Records shown START
-- ==== Sys2Proof/Machine/Step.lean ====
section
/-! DEFINITION. The step: one host action (10_state R20). -/

namespace Sys2Proof.Machine

/-- One step of SXC: one host action, a command run to completion inside it (10_state R20, 20_memory R54). -/
def step (s : State) : Host.Outcome State Fault Refusal := stepBody s

/-- SXC fetches nothing (10_state R22): a command comes as the host's write to CMD. So the place `step` takes its
next command word from is the head of `pending`. -/
def State.withFetchWord (s : State) (nbits w : Nat) : State := withCommandWord s nbits w

end Sys2Proof.Machine
end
Records shown END
Try it ▸ Set out, exactly as written, the lines from the line with "def State.withFetchWord (s" to the last line of the records, inclusive, and only those lines.

Response area ▸
def State.withFetchWord (s : State) (nbits w : Nat) : State := withCommandWord s nbits w

end Sys2Proof.Machine
end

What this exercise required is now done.